それから3か月の間を振り返り、話をすることに、とても自信が持てない本音を感じてしまう気持ちです。
この期間に、放射能の減少が進まないのは当然ですけれども、秋から冬の季節風が山の汚染を拡散させたりして、放射線量が上がっている地域もたくさんあります。
除染活動に期待しても、あまり放射能は下がりません。除去した土や草の保管、作業の負担や被ばくなど、困難なことも明らかになってきています。
農産物の汚染の実態も次々に明らかになってきています。真実が隠され、人と人が分断されていく。この不安がいったいいつまで、どれほど続くのか。この先の見え無さに、疲れ、途方に暮れてしまうことがあります。
それは全て、東京電力が放出した放射能を巡る困難なのですけれども、脱原発については福島県内では方向が決して来ています。10月20日、福島県議会は、県内の原発全10基の廃炉を求める請願を可決しました。12月30日には福島県知事が、福島県の復興計画に、県内の全原発の廃炉を明記することを表明しました。
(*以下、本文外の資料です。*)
/-- REQUEST_END with a request in progress counts it as discarded where its discard mark is set and as delivered
otherwise, and makes its buffer FREE. The next request in progress is the first GHM request of the queue; else the
first of the source opposite to the last-served marker; else the first of the other source; it leaves the queue, its
FULL buffer becomes IN_ANALYSIS, and the marker takes its source unless that is the GHM. With none of these the
engine is IDLE. The arrival number, the pulse inputs, the resistance channels and the calendar are unchanged; a
discarded request with nothing waiting changes nothing else at all. A BANDS result delivered to a measurement that
awaits it (no write held, no band twice in its list, room in the alarm table for a raise of each entry) sets each
band's last level and flags; a LEARNING band without skip mark takes a RESOLVED, unsaturated, unclipped level; an
ARMED band takes the confirm counter and grade of a RESOLVED entry, and a changed grade leaves the alarm of the new
grade active and that of the old one not; RESULTS goes up by one, the sixteen component grades held by the MPL and
the gearbox contribution are those of R81 and R82 over the bands then, and the measurement is IDLE. A PEAK result
for the outstanding step becomes the held peak with its PEAK or NO_PEAK count, and the step is no longer
outstanding. Any other BANDS or PEAK result only counts DISCARDED at its monitor. -/
def Obligations.RequestEndSelectsNext : Prop :=
  ∀ (r : AnalysisRequest) (s : State), s.ret.operating = true → s.spe.inProgress = some r →
    let counted : PerMonitor SpeCounters :=
      s.spe.counters.set r.source
        (if r.discard then
          { s.spe.counters.get r.source with discarded := min ((s.spe.counters.get r.source).discarded + 1) 65535 }
        else
          { s.spe.counters.get r.source with delivered := min ((s.spe.counters.get r.source).delivered + 1) 65535 })
    let first (m : Monitor) : Option AnalysisRequest := s.spe.queue.find? fun q => q.source = m
    let next : Option AnalysisRequest :=
      ((first .ghm).or (first (if s.spe.marker = .gvm then .bim else .gvm))).or
        (first (if s.spe.marker = .gvm then .gvm else .bim))
    let freed := s.afe.buffers.set r.buffer .free
    ∃ t, exec .requestEnd s = .next t ∧ t.spe.inProgress = next ∧ t.spe.arrival = s.spe.arrival ∧
      t.spe.counters = counted ∧
      t.spe.queue = (match next with
        | none => s.spe.queue
        | some q => s.spe.queue.eraseP (fun x => x.arrival = q.arrival)) ∧
      t.spe.marker = (match next.map (·.source) with
        | some .gvm => .gvm
        | some .bim => .bim
        | _ => s.spe.marker) ∧
      (next = none → t.afe.buffers = freed) ∧
      (∀ q c, next = some q → freed.get q.buffer = .full c → t.afe.buffers = freed.set q.buffer (.inAnalysis c)) ∧
      t.ptu = s.ptu ∧ t.rch = s.rch ∧ t.cal = s.cal ∧ t.ret = s.ret ∧
      (r.discard = true → next = none → t =
        { s with
          afe := { s.afe with buffers := freed }
          spe := { s.spe with inProgress := none, counters := counted } }) ∧
      (∀ (c : CaptureRecord), r.discard = false → bufferOf s r.buffer = .inAnalysis c →
        let xs := c.samples.map fun row => row.getD 0 0
        (∀ (n d speed : Nat) (list : List BandPlace) (m : Fin 8), r.mode = .bands n d speed list → r.tag = m.val →
          (s.gvm.work[m].outstanding ≠ some r.arrival →
            t.gvm.counters = { s.gvm.counters with discarded := min (s.gvm.counters.discarded + 1) 65535 } ∧
              t.gvm.lastLevel = s.gvm.lastLevel ∧ t.mon = s.mon ∧ t.ccu = s.ccu ∧ t.mpl = s.mpl) ∧
          (s.gvm.work[m].outstanding = some r.arrival → s.gvm.work[m].pending = none → (list.map (·.band)).Nodup →
            (∀ p ∈ list, p.band ≤ 23) →
            t.gvm.counters = { s.gvm.counters with
              results := min (s.gvm.counters.results + 1) 65535, learnIgnored := t.gvm.counters.learnIgnored } ∧
            t.gvm.work[m].work = .idle ∧ t.gvm.work[m].outstanding = none ∧ t.gvm.work[m].context = none ∧
            (∀ b : Fin 24, (∀ p ∈ list, p.band ≠ b.val) →
              t.mon.bands[b] = s.mon.bands[b] ∧ t.gvm.lastLevel[b] = s.gvm.lastLevel[b]) ∧
            (∀ b : Fin 24, ∀ p ∈ list, p.band = b.val →
              let e := analyseBand xs n d speed p
              let old := s.mon.bands[b]
              let new := t.mon.bands[b]
              let rise : Int := (e.level : Int) - old.baseline
              let confirm := confirmAfter s.cfg.bands[b] r.clipped rise old.confirm
              t.gvm.lastLevel[b] =
                { level := if e.resolved then some e.level else none, clipped := r.clipped,
                  saturated := e.saturated, unresolved := !e.resolved } ∧
              (old.mode = .disabled → new = old) ∧
              (old.mode = .learning → new =
                if s.gvm.skipMark[b] = false ∧ e.resolved = true ∧ e.saturated = false ∧ r.clipped = false then
                  old.learn e.level
                else old) ∧
              (old.mode = .armed → new =
                if e.resolved then
                  { old with
                    confirm := confirm, grade := gradeAfter s.cfg.bands[b] r.clipped rise confirm old.grade }
                else old) ∧
              (old.mode = .armed → new.grade ≠ old.grade → AlarmsKeyed s → s.ccu.alarms.length + list.length ≤ 32 →
                (new.grade = 1 → AlarmActive .bandAlert (.band b.val) t) ∧
                (new.grade = 2 → AlarmActive .bandAlarm (.band b.val) t) ∧
                (old.grade = 1 → AlarmQuiet .bandAlert (.band b.val) t) ∧
                (old.grade = 2 → AlarmQuiet .bandAlarm (.band b.val) t))) ∧
            (∀ k : Fin 16,
              (∀ b : Fin 24, t.mon.bands[b].mode = .armed → s.cfg.bands[b].component = some k.val →
                t.mon.bands[b].grade ≤ t.mpl.grades.bands[k]) ∧
              (t.mpl.grades.bands[k] = 0 ∨ ∃ b : Fin 24, t.mon.bands[b].mode = .armed ∧
                s.cfg.bands[b].component = some k.val ∧ t.mon.bands[b].grade = t.mpl.grades.bands[k])) ∧
            (∃ g, t.ccu.contributions.gearbox = some g ∧ g ≤ 100 ∧
              (∀ b : Fin 24, s.cfg.bands[b].derate = true → t.mon.bands[b].grade = 2 →
                g ≤ s.cfg.bands[b].derateCeiling) ∧
              (g = 100 ∨ ∃ b : Fin 24, s.cfg.bands[b].derate = true ∧ t.mon.bands[b].grade = 2 ∧
                g = s.cfg.bands[b].derateCeiling)))) ∧
        (∀ (n d lo hi floor : Nat), r.mode = .peak n d lo hi floor →
          let p := analysePeak xs n d lo hi floor
          (s.bim.outstanding = some r.tag → t.bim =
            { s.bim with
              outstanding := none
              heldPeak := some { step := r.tag, peak := p.peak, freq := p.freq, power := p.power, clipped := r.clipped }
              counters :=
                { s.bim.counters with
                  peak := if p.peak then min (s.bim.counters.peak + 1) 65535 else s.bim.counters.peak
                  noPeak := if p.peak then s.bim.counters.noPeak else min (s.bim.counters.noPeak + 1) 65535 } }) ∧
          (s.bim.outstanding ≠ some r.tag → t.bim =
            { s.bim with counters :=
              { s.bim.counters with discarded := min (s.bim.counters.discarded + 1) 65535 } })))

/-- For an entry of a BANDS result that is RESOLVED with energy E: L is 0 with the no-energy flag where E = 0; L is
14434 where the saturated flag is set; otherwise L = 301 b + T[m], with b the position of the highest set bit of E
and m = floor(16 E / 2^b) - 16 in 0..15. T[m] is 1000 log10(1 + m/16) rounded to the nearest whole number, and has
the values of the table. The no-energy flag is set exactly where E = 0, and the level lies in 0..14434 for every E
below 2^48. -/
def Obligations.LevelConversion : Prop :=
  (∀ (xs : List Int) (n d speed : Nat) (p : BandPlace), (analyseBand xs n d speed p).resolved = true →
    let e := analyseBand xs n d speed p
    (e.noEnergy = true ↔ e.energy = 0) ∧
    (e.energy = 0 → e.level = 0) ∧
    (e.energy ≠ 0 → e.saturated = true → e.level = 14434) ∧
    (e.energy ≠ 0 → e.saturated = false →
      ∃ b m, 2 ^ b ≤ e.energy ∧ e.energy < 2 ^ (b + 1) ∧ m = e.energy * 16 / 2 ^ b - 16 ∧ m ≤ 15 ∧
        e.level = 301 * b + levelFraction m)) ∧
  (∀ m : Nat, m ≤ 15 → |1000 * Real.logb 10 (1 + (m : ℝ) / 16) - (levelFraction m : ℝ)| ≤ 1 / 2) ∧
  (List.range 16).map levelFraction = [0, 26, 51, 75, 97, 118, 138, 158, 176, 194, 211, 227, 243, 258, 273, 287] ∧
  (∀ e sat, e < 2 ^ 48 → levelFor e sat ≤ 14434)

/-- For a band with centre c and half-width w, speed S, record length n and decimation D: the edge orders are c - w (0
where c < w) and c + w; the edge frequencies are the floors of order x S / 6000; k_lo is the ceiling of f_lo n D /
25,600,000 raised to 1 if it is 0, and k_hi the floor of f_hi n D / 25,600,000 lowered to n/2. The entry is RESOLVED
exactly when k_lo <= k_hi, and its bins are k_lo and k_hi; its energy and its saturated flag are then the band
energy over exactly these bins (that of BandEnergyIsExact) and its level that of this energy, and an entry not
RESOLVED has energy and level 0 and neither flag. -/
def Obligations.BandPlacement : Prop :=
  ∀ (xs : List Int) (n d speed : Nat) (p : BandPlace),
    let lower : Nat := if p.halfWidth ≤ p.centre then p.centre - p.halfWidth else 0
    let upper : Nat := p.centre + p.halfWidth
    let fLo : Nat := ⌊(lower * speed : ℚ) / 6000⌋₊
    let fHi : Nat := ⌊(upper * speed : ℚ) / 6000⌋₊
    let kLo : Nat := if ⌈(fLo * n * d : ℚ) / 25600000⌉₊ = 0 then 1 else ⌈(fLo * n * d : ℚ) / 25600000⌉₊
    let kHi : Nat := if n / 2 < ⌊(fHi * n * d : ℚ) / 25600000⌋₊ then n / 2 else ⌊(fHi * n * d : ℚ) / 25600000⌋₊
    let e := analyseBand xs n d speed p
    e.band = p.band ∧ e.kLo = kLo ∧ e.kHi = kHi ∧ (e.resolved = true ↔ kLo ≤ kHi) ∧
      (e.resolved = true → (e.energy, e.saturated) = bandEnergy xs n kLo kHi ∧
        e.level = levelFor e.energy e.saturated ∧ (e.noEnergy = true ↔ e.energy = 0)) ∧
      (e.resolved = false → e.energy = 0 ∧ e.saturated = false ∧ e.level = 0 ∧ e.noEnergy = false)

/-- A number of level m stands for a real number of the field generated by 2 cos(2 pi / 2^(m+2)). The sum, the
difference and the product of two such numbers stand for the sum, the difference and the product, and the sign
computed with integers alone is 1, 0 or -1 as the real number is positive, zero or negative. Every floor and
comparison of the engine rests on this. -/
def Obligations.ExactSigns : Prop :=
  ∀ (m : Nat) (x y : Cyc m),
    cycReal m (cycAdd m x y) = cycReal m x + cycReal m y ∧
    cycReal m (cycSub m x y) = cycReal m x - cycReal m y ∧
    cycReal m (cycMul m x y) = cycReal m x * cycReal m y ∧
    (cycSign m x = 1 ↔ 0 < cycReal m x) ∧
    (cycSign m x = 0 ↔ cycReal m x = 0) ∧
    (cycSign m x = -1 ↔ cycReal m x < 0)

/-- For a record of n = 2^(m+2) samples and bins k_lo <= k_hi <= n/2, let E be 2500 times the sum over these bins of P_k
= c_k |X_k|^2 / (n^2 x 3/8), with X the discrete Fourier transform of the Hann-windowed record, over the real
numbers. The saturated flag is set exactly when E reaches 2^48; the energy is then 2^48 - 1, and otherwise floor(E).
So are the energy and the flag of every RESOLVED entry of a BANDS result, over the bins k_lo..k_hi the entry names. -/
def Obligations.BandEnergyIsExact : Prop :=
  ∀ (m : Nat) (xs : List Int), xs.length = 2 ^ (m + 2) →
    let n := 2 ^ (m + 2)
    let exact (kLo kHi energy : Nat) (saturated : Bool) : Prop :=
      let e : ℝ := 2500 * ∑ k ∈ Finset.Icc kLo kHi, binPower n xs k
      (saturated = true ↔ (2 : ℝ) ^ 48 ≤ e) ∧ (e < 2 ^ 48 → energy = ⌊e⌋₊) ∧ ((2 : ℝ) ^ 48 ≤ e → energy = 2 ^ 48 - 1)
    (∀ kLo kHi : Nat, kLo ≤ kHi → kHi ≤ 2 ^ (m + 1) →
      exact kLo kHi (bandEnergy xs n kLo kHi).1 (bandEnergy xs n kLo kHi).2) ∧
    (∀ (d speed : Nat) (p : BandPlace),
      let r := analyseBand xs n d speed p
      r.resolved = true → exact r.kLo r.kHi r.energy r.saturated)

/-- For a window of C cycles with T ticks and s stored instants of a channel, 2 <= s, and an order h in 1..40: where 256
sqrt(2) |Y_h| / (64 C) over the 64 C resampled points is below 2^32, the magnitude M_h of the result is its floor. -/
def Obligations.MagnitudeIsExact : Prop :=
  ∀ (xs : List Int) (s c t h : Nat), xs.length = s → 2 ≤ s → 1 ≤ c → 1 ≤ h → h ≤ 40 →
    harmonicMagnitude xs s c t h < 2 ^ 32 →
    (channelMagnitudes xs s c t)[h - 1]? = some ⌊harmonicMagnitude xs s c t h⌋₊

/-- For a record of n = 2^(m+2) samples and a search range that holds the bins k_lo..k_hi, the PEAK result names a bin
k* of the range whose real power P_k* is at least that of every bin of the range and greater than that of every
lower one. Its power is floor(2500 P_k*) where that is below 2^48; below the power floor the outcome is NO_PEAK with
frequency 0, and otherwise PEAK with frequency floor(k* x 25,600,000 / (n D)). A range that holds no bin gives
NO_PEAK with the empty-range flag, frequency 0, no bin and power 0. -/
def Obligations.PeakIsExact : Prop :=
  ∀ (m d fLo fHi floor : Nat) (xs : List Int), xs.length = 2 ^ (m + 2) → 1 ≤ d → floor < 2 ^ 48 →
    let n := 2 ^ (m + 2)
    let k := binLimits fLo fHi n d
    let r := analysePeak xs n d fLo fHi floor
    (k.2 < k.1 → r = { peak := false, emptyRange := true, freq := 0, bin := none, power := 0 }) ∧
    (k.1 ≤ k.2 → ∃ j, r.bin = some j ∧ k.1 ≤ j ∧ j ≤ k.2 ∧ r.emptyRange = false ∧
      (∀ i, k.1 ≤ i → i ≤ k.2 → binPower n xs i ≤ binPower n xs j) ∧
      (∀ i, k.1 ≤ i → i < j → binPower n xs i < binPower n xs j) ∧
      (2500 * binPower n xs j < 2 ^ 48 → r.power = ⌊2500 * binPower n xs j⌋₊) ∧
      ((2 : ℝ) ^ 48 ≤ 2500 * binPower n xs j → r.power = 2 ^ 48 - 1) ∧
      (r.peak = true ↔ floor ≤ r.power) ∧
      r.freq = if r.peak then j * 25600000 / (n * d) else 0)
これは、県民大多数の、もう原発はいらないという世論を受けてのことです。しかし日本全国で、いまも運転中の原子炉や、再稼働がはかられている原子炉があることは、私たちの不安と恐怖を増すものでしかありません。
私たちの所に、また放射能が降ってくるかもしれない。私たちは、また家を出て避難することになるかもしれない。こんな恐怖があるうちは、私たちの非常事態は終わりません。
どうか日本中、世界中で皆さんとつながりあって、1日も早く脱原発が果たせるように願っています。
ありがとうございました。
竹中柳一さん(福島県平和フォーラム代表)
福島から参りました。私は南相馬市、福島第一原発から24キロの所に、3月11日以来、ずっと住んでいる一個人としての思いを、ここで述べさせていただきたいと思います。
いま私が首からぶら下げているのは、5月12日以来、私が身につけている線量計です。いま997マイクロシーベルトです。私が勉強したところによれば、私の60兆個の細胞の一つ一つに、放射線が通過したという量です。これが、私が5月12日以来受けている外部被爆です。
しかし3月11日から5月11日までの被ばく、吸い込んだセシウム・ヨウ素などの内部被ばく、食べ物などから入っている内部被ばくについては、分かりません。県からは調査が来ていますが、私は出していません。なぜなら、そうした行政からの調査が、基本的にどのように使われるのかが信用できないからです。これは多くの福島県民の思いも同じです。
こういう状態の中で、一番、不安と恐怖におびえているのは、子どもたちであり母親です。あの山下教授でさえ、年間100ミリシーベルト以上の被ばくについては、基本的には分からないと言っています。
10月現在で、幼稚園から高校まで含めて、1万1988人の子どもたちが、県外の学校に転出しています。そして残った子どもたちについては、各市町村が独自の判断で線量計を付けて、2か月あるいは3か月生活して、その結果を集計しています。
これが100マイクロシーベルトになった、700マイクロシールトになったという報告があります。しかし、その対策が全くありません。国は、市町村が勝手にやっていることとして、お金は出すが、その先の対策がありません。
食べ物、お米、特に新米から、セシウムが検出されています。福島県の農家の人々は、自分たちの作ったお米を、福島県の子どもたちに食べさせることができないのです。そういう無念さがあります。3分の1の福島産の米が、再調査されています。
漁業に関してはもっと深刻です。一切、操業はしていません。その中で東電が4月に海に放出した汚染水に匹敵する、500億ベクレルという放射性物質が、阿武隈川の河口から出ています。こういう状態です。その中で色々なことが起きています。
3月11日は日本が歴史的に変わる日だと、マスコミや政治家が言っていたはずです。しかし全く変わらない。原子力協定が昨日、参議院で可決されました。民主党で棄権した議員は12人しかいませんでした。日本のことを考えていないのか、福島のことを考えていないのか、そういう怒りで一杯です。
東電は、放射性物質は土地所有者のものだと主張しています。畑や田んぼに落ちた放射性物質、これほど苦しんでいる放射性物質はその土地のものだと東電は主張しています。そしてなによりも、原子力安全委員会や保安院では、誰一人クビになっていません。何が変わったでしょうか。これを変えない限り、日本に、子どもたちに未来が無いと思っています。
皆さん、一緒に日本を変えていく運動をしないと、私たちは日本に住んでいられなくなると私は考えます。
来年の3月11日に、私たちは郡山市の態勢残球場で、県民集会を行います。そして福島の思いを日本に発信し、福島の思いを日本全体で共有する集会を企画しています。そのことを申し上げて、報告といたします。
●会場の日比谷野外音楽堂には、5500人の方々が集まりました。
●集会終了後はデモ行進です。
●たくさんの個人・市民団体の人たちが参加してくれました。